Over het gebruik der SLEUTEL gewoonlijk SINT HUBERTUSSLEUTELS genoemd die door zonderlinge gebeden gewijd zijn, en aan den STOOL van dezen grooten Heiligen geraakt hebben. Zoohaast als men gewaar woordt dat een dier door een ander gebeten of besmet is geweest, maakt men den sleutel gloiïg in het vuur en men drukt er mede op de wond, indien dit gevoeglijk kan geschieden en anders, op den kop (voorhoofd) tot op het levendig vleesch toe; men houdt het gebrande dier negen dagen lang opgesloten, om hetzelve te belleten van door onmatig woelen soms het vergift meer en meer uittezetten.
De gezonde dieren worden ook op hun voorhoofd geteekend, maar deze hoeven niet opgesloten te blijven. Als dit nu gedaan is, dan moet iemand van de familie, voor één of voor verscheidene dieren denzelven dag beginnen, en vijf of negen achtereenvolgende dagen voortgaan met vijf maal den Onze Vater en vijf maal den Wees Gegroet te bidden ter eere van God, van zijne glorierijke Moeder en van den H. Hubertus. Gedurende gansch dezen tijd geef men elken dag, aan het geteeken dier, vooraleer het eenig ander voedsel krijgt, een stuk brood, of wat haver, die men ter eer van den H. Hubertus door eenen priester doen wijden heeft.
De wonderbare kracht van deze sleutels op de dieren, is door de dagelijksche ondervinding genoegzam bewezen, en ware 't zake dat, niettegenstaande deze vorzorg, sulk dier kwam razend te worden, men bemerkt dat het sterft zonder aan anderen te hinderen.
Het ware een misbruik en daarenboven deze sleutels zooden ontwijd zijn, indien men dezelve op hout of iet anders druckte als zij glooiïg zij, aangezien zij maar gewijd worden om dieren te teekenen.
Als zij op den grond komen te vallen of met handen aangeraakt worden, daarom verliezen zij hunne wijding niet.
Het ware een zware misbruik van Sint Hubertus' sleutels te doen dienen om, op welke wijse het ook zijn moge eenig geld of giften te winnen. Het inzicht alleen van er iets voor te krijgen of iets door te winnen, is genoegzam om deze sleutels te ontwijden, en bijgevolg om dezelve voor de dieren zonder ennig nut en uitwerksel te doen worden.
Aalmoezenier der Kerk van den grooten H. HUBERTUS."

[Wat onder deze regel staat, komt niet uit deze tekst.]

-- ==== Sys2Proof/Machine/SetupFrames.lean ====
section
/-! DEFINITION. The setup port (chapter 9): the receiver, the handling of a complete frame (R178), each command's effect
and reply, and the layouts of the replies (sections 13.5 and 13.6). -/

namespace Sys2Proof.Machine

/-! ### Reply layouts -/

/-- A field of n bytes, every byte FFh when it is absent (R216). -/
def optField (n : Nat) (x : Option Nat) : List Byte :=
  match x with
  | some v => leBytes n v
  | none => List.replicate n 0xFF

/-- The mode code of IDENT and STATUS (section 13.6). -/
def Mode.code : Mode → Byte
  | .startup => 0x00
  | .run => 0x01
  | .holding => 0x02
  | .held => 0x03
  | .clearing => 0x04
  | .offline => 0x05

/-- The phase code of STATUS (section 13.6). -/
def Phase.code : Phase → Byte
  | .idle => 0x00
  | .gather => 0x01
  | .load => 0x02
  | .program => 0x03
  | .erase => 0x04
  | .writeback => 0x05
  | .relocate => 0x06
  | .controlErase => 0x07
  | .controlWrite => 0x08
  | .controlVerify => 0x09
  | .jobErase => 0x0A
  | .clearErase => 0x0B

/-- The work item code of STATUS (section 13.6). -/
def WorkItem.code : WorkItem → Byte
  | .none => 0x00
  | .regionCommit => 0x01
  | .eraseJob => 0x02
  | .clearStep => 0x03
  | .controlUpdate => 0x04

/-- The last job result code of STATUS (section 13.6). -/
def JobResult.code : JobResult → Byte
  | .none => 0x00
  | .done => 0x01
  | .remapped => 0x02
  | .retired => 0x03

/-- The current copy code of STATUS (section 13.6). -/
def copyCode : Option Copy → Byte
  | none => 0x00
  | some .a => 0x01
  | some .b => 0x02

/-- The fault kind code (Table 13-3). -/
def FaultKind.code : FaultKind → Byte
  | .writeDropped => 0x01
  | .writeRefused => 0x02
  | .sectorRemapped => 0x03
  | .spareBad => 0x04
  | .sectorRetired => 0x05
  | .dataLost => 0x06
  | .directWriteFailed => 0x07
  | .controlWriteFailed => 0x08
  | .controlCopyInvalid => 0x09
  | .startupDefaults => 0x0A
  | .arrayTimeout => 0x0B
  | .arrayLost => 0x0C

/-- The fault reason code (Table 13-3). -/
def FaultReason.code : FaultReason → Nat
  | .protectedSector => 0x01
  | .readonlyRegion => 0x02
  | .retiredSector => 0x03
  | .outsideWindow => 0x04
  | .tableFull => 0x05
  | .read => 0x06
  | .program => 0x07
  | .erase => 0x08
  | .suspend => 0x09
  | .verify => 0x0A
  | .generationLimit => 0x0B
  | .noValidCopy => 0x0C
  | .strap => 0x0D

/-- Flags as bits of a byte, bit 0 first; undefined bits are 0 (R216). -/
def flagByte (bs : List Bool) : Byte := BitVec.ofNat 8 (bitsValue bs)

/-- The fault record layout of FAULT_READ (section 13.5). -/
def faultPayload (x : FaultRecord) (unstored : Nat) : List Byte :=
  let f := x.report
  leBytes 2 x.seq.toNat ++ [f.kind.code] ++ leBytes 4 x.first.toNat ++ leBytes 4 x.last.toNat ++ leBytes 2 f.count
    ++ [flagByte [f.region.isSome, f.lsec.isSome, f.psec.isSome, f.spare.isSome, f.addr.isSome, f.reason.isSome]]
    ++ optField 1 f.region ++ optField 2 f.lsec ++ optField 2 f.psec ++ optField 1 f.spare
    ++ optField 3 (f.addr.map (·.toNat)) ++ optField 1 (f.reason.map (·.code)) ++ [BitVec.ofNat 8 unstored]

/-- The IDENT layout (R181, section 13.6). -/
def identPayload (s : State) : List Byte :=
  leBytes 2 0x7240 ++ [Config.siliconRevision, s.straps.saddr.setWidth 8, s.mc.mode.code]

/-- The region fields of STATUS (section 13.6): count, then level code, commit in flight, stalled write, flush mark and
aged. -/
def statusRegion (s : State) (r : Nat) : List Byte :=
  let level := s.levelCode r
  leBytes 2 (s.count r)
    ++ [flagByte [level % 2 == 1, decide (2 ≤ level), s.commitOf r, s.stalled r, s.marked r, s.aged r]]

/-- The STATUS layout (R182, section 13.6). -/
def statusPayload (s : State) : List Byte :=
  let e := s.engine
  [s.mc.mode.code, e.phase.code, e.item.code] ++ optField 1 e.itemRegion ++ optField 2 e.itemSector
    ++ optField 2 e.mergeSector
    ++ [flagByte [e.mergeValid, e.jobPending, s.cru.updatePending, !s.cru.healthGood]]
    ++ optField 2 e.jobSector ++ [e.lastJobResult.code, copyCode s.cru.current] ++ leBytes 4 s.cru.generation
    ++ [BitVec.ofNat 8 s.spareCount, BitVec.ofNat 8 (s.spareTally .free), BitVec.ofNat 8 (s.spareTally .used),
        BitVec.ofNat 8 (s.spareTally .bad), BitVec.ofNat 8 s.log.records.length, BitVec.ofNat 8 s.log.unstored]
    ++ leBytes 2 s.mc.refused ++ leBytes 2 s.mc.clearIndex ++ [BitVec.ofNat 8 s.regions.length]
    ++ (List.range s.regions.length).flatMap (statusRegion s)

/-- The REMAP_READ layout (R193, Table 13-1). -/
def remapPayload (s : State) : List Byte :=
  [BitVec.ofNat 8 s.spareCount, BitVec.ofNat 8 s.map.remap.length] ++ encodeMap s.map.remap s.map.bad

/-- The SETUP_READ payload (R187): none while no image is active. -/
def imagePayload (s : State) : List Byte :=
  match s.image with
  | some im => encodeImage im
  | none => []

/-- A reply OK with a payload. -/
def okReply (payload : List Byte) : Reply := { code := codeOk, payload := payload }

/-! ### The commands' effects and replies -/

/-- IDENT (R181). -/
def runIdent (s : State) : Reply × State := (okReply (identPayload s), s)

/-- STATUS (R182). -/
def runStatus (s : State) : Reply × State := (okReply (statusPayload s), s)

/-- FAULT_READ (R183, R200). -/
def runFaultRead (s : State) : Reply × State :=
  match s.log.records with
  | [] => (okReply [], s)
  | x :: _ => (okReply (faultPayload x s.log.unstored), s.setLog s.log.removeOldest)

/-- SETUP_READ (R187). -/
def runSetupRead (s : State) : Reply × State := (okReply (imagePayload s), s)

/-- REMAP_READ (R193). -/
def runRemapRead (s : State) : Reply × State := (okReply (remapPayload s), s)

/-- FLUSH r and FLUSH ALL (R36, R184). -/
def runFlush (payload : List Byte) (s : State) : Reply × State :=
  let r := byteAt payload 0
  if r = 0xFF then (plainReply codeOk, finish (markAll s))
  else if r < s.regions.length then (plainReply codeOk, finish (markRegion r s))
  else (invalidReply .region none, s)

/-- PURGE r (R44, R185): the reply carries the number of WAITING entries discarded. -/
def runPurge (payload : List Byte) (s : State) : Reply × State :=
  let r := byteAt payload 0
  if r < s.regions.length then (okReply (leBytes 2 (s.waitingCount r)), finish (purgeRegion r s))
  else (invalidReply .region none, s)

/-- A stalled write is refused by the entry into HOLDING and counted (R29). -/
def refuseStalled (s : State) : State :=
  match s.stall with
  | some _ => completeAccess true none (countRefused (s.setStall none))
  | none => s

/-- The entry into HOLDING, in the order of R157; its drain test is the first of what ends the event. -/
def enterHolding (s : State) : State :=
  refuseStalled (markAll (s.setMc { s.mc with refused := 0, mode := .holding }))

/-- HOLD in RUN (R157, R186). -/
def runHold (s : State) : Reply × State := (plainReply codeOk, finish (enterHolding s))

/-- RELEASE in HOLDING or HELD (R159, R186). -/
def runRelease (s : State) : Reply × State := (plainReply codeOk, finish (s.setMc { s.mc with mode := .run }))

/-- The SPARES condition of SETUP_LOAD (Table 8-3): S above 32, or S other than the active S while the remap table holds
an entry or an ERASE_JOB is in flight. -/
def State.sparesRefused (s : State) (n : Nat) : Bool :=
  decide (32 < n) || (n != s.spareCount && (!s.map.remap.isEmpty || s.engine.item == .eraseJob))

/-- A valid image becomes the active image (R163): window and regions, empty queues, S and suspend limit, last served region
absent, and the status stream before slot 0 (R207). A CONTROL_UPDATE in flight has the update-pending flag set. -/
def applyImage (im : SetupImage) (s : State) : State :=
  { s with
    image := some im
    queues := emptyQueues im
    stall := none
    engine := { s.engine with lastServed := none }
    cru := { s.cru with updatePending := s.cru.updatePending || s.engine.item == .controlUpdate }
    stream := { s.stream with position := none, sts := 0, stsync := false } }
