-- ==== Sys2Proof/Certificates/Slice0/Obligations.lean ====
section
/-! DEFINITION. The statements for the provers. -/

open Sys2Proof Sys2Proof.Machine

/-! ### The machine -/

/-- A step runs the command at the front of the queue on the state with the queue's rest. -/
def Obligations.StepRunsFrontCommand : Prop :=
  ∀ (c : Instr) (s : State) (rest : List Instr), s.pending = c :: rest → step s = exec c (s.setPending rest)

/-- No command stops the part, and none changes the commands that wait behind it. -/
def Obligations.EveryCommandCompletesAndKeepsQueue : Prop :=
  ∀ (c : Instr) (s : State), ∃ t, exec c s = .next t ∧ t.pending = s.pending

/-- With no command waiting, one microsecond passes, and none while RST# is active, when both ticks are held (R214).
That an empty queue is a tick is the model's choice (log entry 2). -/
def Obligations.IdleStepIsOneTick : Prop :=
  ∀ s : State, s.pending = [] →
    (s.inReset = true → step s = .next s)
      ∧ (s.inReset = false → ∃ t, step s = .next t ∧ t.time = s.time + 1 ∧ t.inReset = false)

/-- What reset leaves: the values the chapters give (Tables 2-2, 4-1, 7-1, 8-2, 9-1, 10-1; R48, R93, R114, R193, R194, R206,
R211, R214), the empty sector map, the empty partial frame and the released SRO among them. -/
def Obligations.ResetValues : Prop :=
  let s := State.reset
  (s.queues = [] ∧ s.stall = none ∧ s.image = none)
    ∧ (s.reader.state = .idle ∧ s.reader.access = none ∧ s.host.state = .idle ∧ s.hwait = false ∧ s.hd = none
      ∧ s.herrPin = false)
    ∧ (s.engine.phase = .idle ∧ s.engine.item = .none ∧ s.engine.itemRegion = none ∧ s.engine.itemSector = none
      ∧ s.engine.itemPhys = none ∧ s.engine.path = none ∧ s.engine.gathered = [] ∧ s.engine.entryCount = 0
      ∧ s.engine.mergeValid = false ∧ s.engine.mergeSector = none ∧ s.engine.eraseAttempts = 0
      ∧ s.engine.programAttempts = 0 ∧ s.engine.spareOnTrial = none ∧ s.engine.lastServed = none
      ∧ s.engine.jobPending = false ∧ s.engine.jobSector = none ∧ s.engine.lastJobResult = .none
      ∧ s.engine.boundReloc = false ∧ s.engine.stopped = false)
    ∧ (s.port.state = .free ∧ s.port.op = none ∧ s.port.inner = none ∧ s.port.suspCount = 0 ∧ s.port.consecutive = 0
      ∧ s.port.hostClaim = none ∧ s.port.engClaim = none ∧ s.port.direct = none ∧ s.arstPin = true)
    ∧ (s.cru.current = none ∧ s.cru.generation = 0 ∧ s.cru.healthGood = false ∧ s.cru.updatePending = false)
    ∧ (s.mc.mode = .startup ∧ s.mc.refused = 0 ∧ s.mc.clearIndex = 0 ∧ s.mc.drained = false)
    ∧ (s.setup.selection = .none ∧ s.setup.rx = .waitCommand ∧ s.setup.gapTimer = none ∧ s.setup.buffer = none
      ∧ s.setup.tx = .quiet ∧ s.setup.reply = none
      ∧ s.setup.part = { command := 0, length := 0, payload := [], taken := 0, sum := 0 } ∧ s.sro = none)
    ∧ (s.map.remap = [] ∧ s.map.bad = 0 ∧ s.map.protection = [] ∧ s.startup = none)
    ∧ (s.log.records = [] ∧ s.log.unstored = 0 ∧ s.log.nextSeq = 0 ∧ s.log.attn = false)
    ∧ (s.stream.running = false ∧ s.stream.position = none ∧ s.stream.sts = 0 ∧ s.stream.stsync = false)
    ∧ s.time = 0 ∧ s.msTick = 0
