/-! ### Host path, queues, engine and array port -/

/-- `P` is kept by every move of the host port, the queue manager, the read assembler, the commit engine, the array port
controller, the sector map, the control record unit, and the fault log's reports. Time, the flash bank, the setup port,
the status stream, the image and the entry into OFFLINE are not among these moves. -/
structure Closed (P : State → Prop) : Prop extends Claims P where
  host     : ∀ s x, P s → P (s.setHost x)
  reader   : ∀ s x, P s → P (s.setReader x)
  direct   : ∀ s x, P s → P (s.setPort { s.port with direct := x })
  stall    : ∀ s x, P s → P (s.setStall x)
  report   : ∀ f s, P s → P (report f s)
  coalesce : ∀ r a m d s, P s → P (coalesce r a m d s)
  append   : ∀ r a m d s, s.count r < s.capacity r → P s → P (appendEntry r a m d s)
  keep     : ∀ r k s, P s → P (keepEntries r k s)
  mark     : ∀ r s, P s → P (markRegion r s)
  gather   : ∀ r x s, P s → P (gatherEntries r x s)
  map      : ∀ s x, P s → P (s.setMap x)
  cru      : ∀ s x, P s → P (s.setCru x)
  control  : ∀ s x, x.mode = s.mc.mode → P s → P (s.setMc x)
  held     : ∀ s, P s → P (s.setMc { s.mc with mode := .held })

namespace Closed

variable {P : State → Prop} (h : Closed P) {s : State} (hs : P s)
include h hs

theorem completeAccess (e : Bool) (d : Option Word) : P (completeAccess e d s) := by
  unfold Machine.completeAccess; split_ifs
  · exact h.host _ _ hs
  · exact h.host _ _ hs
  · exact hs

theorem failRead : P (failRead s) := h.completeAccess hs _ _

theorem claimRead (x : ReadAccess) : P (claimRead x s) := h.raiseHostClaim (h.reader _ _ hs) _ rfl

theorem endRead (e : Bool) (w : Word) : P (endRead e w s) := h.completeAccess (h.reader _ _ hs) _ _

theorem takeRead (x : ReadAccess) : P (takeRead x s) := by
  unfold Machine.takeRead; split_ifs
  · exact h.reader _ _ hs
  · exact h.endRead hs _ _
  · exact h.claimRead hs _

theorem stagedWrite (r : Nat) (a : HostAddr) (m : LaneMask) (d : Word) : P (stagedWrite r a m d s) := by
  unfold Machine.stagedWrite; split_ifs with _ hc
  · exact h.completeAccess (h.coalesce _ _ _ _ _ hs) _ _
  · exact h.completeAccess (h.append _ _ _ _ _ hc hs) _ _
  · exact h.stall _ _ hs

theorem claimDirect (d : DirectWrite) : P (claimDirect d s) :=
  h.raiseHostClaim (h.direct _ _ hs) _ rfl

theorem directWrite (r : Nat) (a : HostAddr) (p : Nat) (m : LaneMask) (d : Word) : P (directWrite r a p m d s) := by
  unfold Machine.directWrite; dsimp only; split_ifs
  · exact h.direct _ _ hs
  · exact h.claimDirect hs _

theorem endDirect (e : Bool) : P (endDirect e s) :=
  h.completeAccess (h.portSame (h.direct s none hs) { s.port with direct := none, hostClaim := none } rfl rfl rfl
    ArrayPort.Lawful.hostDropped) _ _

theorem countRefused : P (countRefused s) := h.control _ _ rfl hs

theorem refuseWrite (x : FaultReason) (r : Option Nat) (a : HostAddr) : P (refuseWrite x r a s) :=
  h.completeAccess (h.report _ _ hs) _ _

theorem refuseSilently (p : HostPins) : P (refuseSilently p s) := by
  unfold Machine.refuseSilently; split_ifs
  · exact h.completeAccess hs _ _
  · exact h.failRead hs

theorem classifyWrite (p : HostPins) (r psec : Nat) : P (classifyWrite p r psec s) := by
  unfold Machine.classifyWrite
  split_ifs
  · exact h.refuseWrite hs _ _ _
  · exact h.refuseWrite hs _ _ _
  · split
    · exact h.completeAccess hs _ _
    · exact h.directWrite hs _ _ _ _ _
  · split
    · exact h.completeAccess hs _ _
    · exact h.stagedWrite hs _ _ _ _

In Essen (Nederland) werd hiervoor blijkbaar een mini-sleutel gebruikt en was het bij de mensen de duim die gebrandmerkt werd.

s_br_hubertusVeel menselijker was het gebruik van de Sint-Hubertusbroodjes. Bij de graanmolens stond een zak voor Sint-Hubertus; elke boer kapte daar een schep meel in als hij zijn gemalen graan kwam ophalen. In de nacht van 2 op 3 november werden er kleine broodjes van gebakken. Die werden op 3 november in de kerk aan Sint-Hubertus toegewijd en aan de gelovigen uitgedeeld, want wie zo’n broodje nuchter nuttigde was weer voor een jaar gerust.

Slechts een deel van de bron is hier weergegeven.